Science Remark: admittedly, an absolute threshold for defining interglacials makes little sense. A smarter way would be to use clustering, as implemented in the outliers()
method and a dedicated tutorial.
CSV Import/Export#
Pandas integration allows a very easy round trip with CSV files:
Exporting to CSV#
filename = '../data/EPICA_Dome_C_CO2.csv'
co2ts.to_csv(path = filename)
Series exported to ../data/EPICA_Dome_C_CO2.csv
The path name is optional; if no file name is provided (as is the case here), the file is named after the Series
label. This is another reason to choose meaningful and relatively concise labels!
Importing from CSV#
Read the file back in and gives the same Series
:
co2ts2 = pyleo.Series.from_csv(path='../data/EPICA_Dome_C_CO2.csv')
co2ts2.equals(co2ts)
Time axis values sorted in ascending order
(True, True)
Note the use of the equals()
method, inspired the eponymous method from Pandas. The Pyleoclim implementation returns two boolean objects: the first says whether the two Pandas Series
are the same; the second whether the metadata are the same. Fortunately, we landed back on our feet.
Resampling#
One of Pandas’ most powerful capabilities is resampling() series to attain various temporal resolutions. Pyleoclim implements a function of the same name, but using normal “paleo-speak” to define resolution. For instance, let’s coarse-grain on 5,000 year intervals:
co2_5k = co2ts.resample('5ka')
type(co2_5k)
pyleoclim.core.series.SeriesResampler
The output of this function is a variant on a Pandas resampler; the values then need to be aggregated or transformed. For our purpose, let’s average them over those 5ky bins:
co2_5kavg = co2_5k.mean() # the aggregator here is simply the mean
fig, ax = co2ts.plot(color='gray')
co2_5kavg.plot(ax=ax,color='C1')
<Axes: xlabel='Age [ky BP]', ylabel='$CO_2$ [ppm]'>
One notable distinction to standard Pandas resampling is that Pyleoclim aligns the resampled index to the midpoint of each interval, to minimize age offsets. In contrast, Pandas aligns to the beginning of an interval.
In terms of nomenclature, resample()
can understand several abbreviations for “kiloyear”, such as ‘ka’, ‘ky’, or ‘kyrs’. In fact, these would work:
pyleo.utils.tsbase.MATCH_KA
frozenset({'ka', 'kiloyear', 'kiloyr', 'kiloyrs', 'ky', 'kyr', 'kyrs'})
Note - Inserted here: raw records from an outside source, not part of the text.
-- ==== Sys2Proof/Laws/Events.lean ====
section
/-! SUPPORT. An event that acts on the blocks ends at a next state that the link settles. -/

namespace Sys2Proof.Machine

theorem event_recheck {w : Nat} {s x : State} (hl : LinkLaw s) (k : Acts w s x) : ∃ z, z = recheck s x ∧ Acts 0 x z
    ∧ outcome s x = .next (settleLink z) := by
  have e : outcome s x = .next (settleLink (recheck s x)) := congrArg Host.Outcome.next (finish_event hl k)
  have k2 : Acts 0 x (recheck s x) := acts_recheck s .refl
  generalize recheck s x = z at *
  exact ⟨z, rfl, k2, e⟩

theorem event_acts {w : Nat} {s x : State} (hl : LinkLaw s) (k : Acts w s x) : ∃ z, Acts 0 x z ∧ outcome s x = .next
    (settleLink z) := by
  obtain ⟨z, h1, h2⟩ := finish_acts hl k
  exact ⟨z, h1, congrArg _ h2⟩

theorem idle_event {s : State} (hl : LinkLaw s) : outcome s s = .next s :=
  congrArg _ (finish_quiet (by simp [feedingMoved]) hl.settled)

theorem when_true {s t : State} {b : Bool} (h : b = true) : runWhen s b t = outcome s t := by unfold runWhen; rw [h]; rfl

theorem when_false {s t : State} {b : Bool} (hl : LinkLaw s) (h : b = false) : runWhen s b t = .next s := by
  unfold runWhen; rw [h]; exact idle_event hl

theorem kept_event {x z : State} {w : Nat} {s : State} (k2 : Acts w s x) (hw : w < 3) (k : Acts 0 x z) : Kept s
    (settleLink z) :=
  (k2.kept hw).trans ((k.kept (by omega)).trans (kept_settle z))

theorem enter_ctl (s : State) (m : Mode) : s.ctl.enter m =
    { s.ctl with mode := m, selfStart := none, serviceIdle := if m = .service then some 300 else none } := rfl

theorem entered_ev {s z : State} {m : Mode} (k : Acts 0 (setMode s m) z) : Entered s m (settleLink z) := by
  have k' : Acts 0 { setMode s m with link := (setMode s m).link } z := by generalize setMode s m = u at *; exact k
  generalize hu : setMode s m = u at k'
  exact entered_of (x := s) (enter_ctl s m) (Acts.kept (w := 0) .refl (by omega)) hu.symm k'

theorem enterState_get (s : State) (z : ZoneId) (st : ZoneState) (c : ZoneCause) :
    (enterState s z st c).zones.get z = { s.zones.get z with state := st, enteredAt := s.uptime } := by
  unfold enterState postZone; simp [airZone, airInput]

theorem core_state {r q : Zone} (h : r.core = q.core) : r.state.served = q.state.served := (congrArg (fun c => c.2.1) h :)

theorem core_rest {r q : Zone} (h : r.core = q.core) : ({ r with state := .idle, enteredAt := 0 } : Zone) =
    { q with state := .idle, enteredAt := 0 } := (congrArg (fun c => c.1) h :)

theorem core_since {r q : Zone} (h : r.core = q.core) : r.since = q.since := (congrArg (fun c => c.2.2) h :)

/-- A zone that is neither CALLING nor COOLING stands with its whole record. -/
theorem core_eq {r q : Zone} (h : r.core = q.core) (hs : q.state.served ≠ .calling) : r = q := by
  have h1 := core_state h
  have h2 := core_rest h
  have h3 := core_since h
  have e : r.state = q.state := by
    cases hr : r.state <;> cases hq : q.state <;> simp_all [ZoneState.served]
  have t : r.enteredAt = q.enteredAt := by
    unfold Zone.since at h3
    rw [h1, if_neg hs, if_neg hs] at h3
    simpa using h3
  cases r; cases q; simp_all

/-- A zone that takes up work (R5, R8, R19). -/
theorem workRecord_took (z : ZoneId) (now : Time) (r : Zone) :
    ({ r.workRecord z with state := r.resting z, enteredAt := now } : Zone) = tookUpWork z now r := by
  have e : r.resting z = workState z r := by
    unfold Zone.resting workState
    cases r.doorOpenSince <;> simp
  have w : ∀ v : Temp, (r.cutIn + Config.pullDown < v) = (r.setpoint + r.halfBand + 50 < v) := fun _ => rfl
  unfold Zone.workRecord tookUpWork
  rw [e]
  by_cases h : workState z r = .idle
  · cases hm : r.mode <;> cases hv : r.lastAir <;> simp [h, Zone.offPhase, Zone.warm, hv, w]
  · simp [h]

theorem takeUpWork_get (s : State) (z : ZoneId) (c : ZoneCause) :
    (takeUpWork s z c).zones.get z = tookUpWork z s.uptime (s.zones.get z) := by
  have e : (takeUpWork s z c).zones = (enterState (s.onZone z fun r => r.workRecord z) z ((s.zones.get z).resting z) c).zones := rfl
  rw [e, enterState_get, ← workRecord_took]
  simp

theorem workState_served (z : ZoneId) (r : Zone) : (workState z r).served ≠ .calling := by
  unfold workState; (repeat' split) <;> decide

/-- A zone that leaves work for another state: its marks are cleared, the rest of its record stands (R23, R25). -/
theorem leftWork_of {r q : Zone} (h : r.core = q.core) (st : ZoneState) (now : Time) :
    ({ r.cleared with state := st, enteredAt := now } : Zone) = leftWork st now q := by
  have := core_rest h
  cases r; cases q; simp_all [Zone.cleared, leftWork]

end Sys2Proof.Machine
end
For millions of years, use:
pyleo.utils.tsbase.MATCH_MA
frozenset({'ma', 'my', 'myr', 'myrs'})
and so on for other multiples, like years (pyleo.utils.tsbase.MATCH_A
) or billion years (pyleo.utils.tsbase.MATCH_GA
)
Further, the Resampler
class allows one to choose statistics other than the mean, e.g., a running standard deviation:
co2_5k.std().view()
$CO_2$ [ppm] | |
---|---|
Age [ky BP] | |
-1.831006 | 21.187646 |
3.169000 | 4.424875 |
8.169003 | 2.471905 |
13.169008 | 12.374541 |
18.169011 | 13.381836 |
... | ... |
783.169643 | 3.247548 |
788.169646 | 15.221735 |
793.169651 | 8.006723 |
798.169654 | 2.977565 |
803.169660 | 3.386011 |
162 rows × 1 columns
Pandas operations with MultipleSeries objects#
Let’s load the Deuterium EPICA DOME C record:
edc = pyleo.utils.load_dataset('EDC-dD')
We then create a MultipleSeries
object using the &
shorthand:
ms = edc.convert_time_unit("ky BP") & co2ts
type(ms)
pyleoclim.core.multipleseries.MultipleSeries
ms.stackplot()
(<Figure size 640x480 with 3 Axes>,
{0: <Axes: ylabel='$\\delta \\mathrm{D}$ [‰]'>,
1: <Axes: ylabel='$CO_2$ [ppm]'>,
'x_axis': <Axes: xlabel='Age [ka]'>})
Exporting to pandas#
The MultipleSeries
class also has a to_pandas()
method; this one exports to a dataframe:
df = ms.to_pandas()
df.head()
EPICA Dome C dD | EPICA Dome C CO2 | |
---|---|---|
datetime | ||
-803719-10-17 10:22:57 | NaN | 207.29 |
-803182-03-23 07:19:38 | NaN | 202.23 |
-802573-12-30 00:58:49 | NaN | 204.86 |
-802060-10-17 05:46:09 | NaN | 207.50 |
-801975-05-20 01:52:17 | NaN | 202.92 |
By default, to_pandas()
exports the Series
as they are, and one can see that the values are not aligned. Some plotting functions still work out of the proverbial box:
df.hist()
array([[<Axes: title={'center': 'EPICA Dome C dD'}>,
<Axes: title={'center': 'EPICA Dome C CO2'}>]], dtype=object)
Alas, df.plot()
wouldn’t work, as Matplotlib assumes dates must be between year 0001 and 9999.
As with Series
, ms.to_csv()
will export the object to a CSV file. We skip this here, as the output is not very graphical.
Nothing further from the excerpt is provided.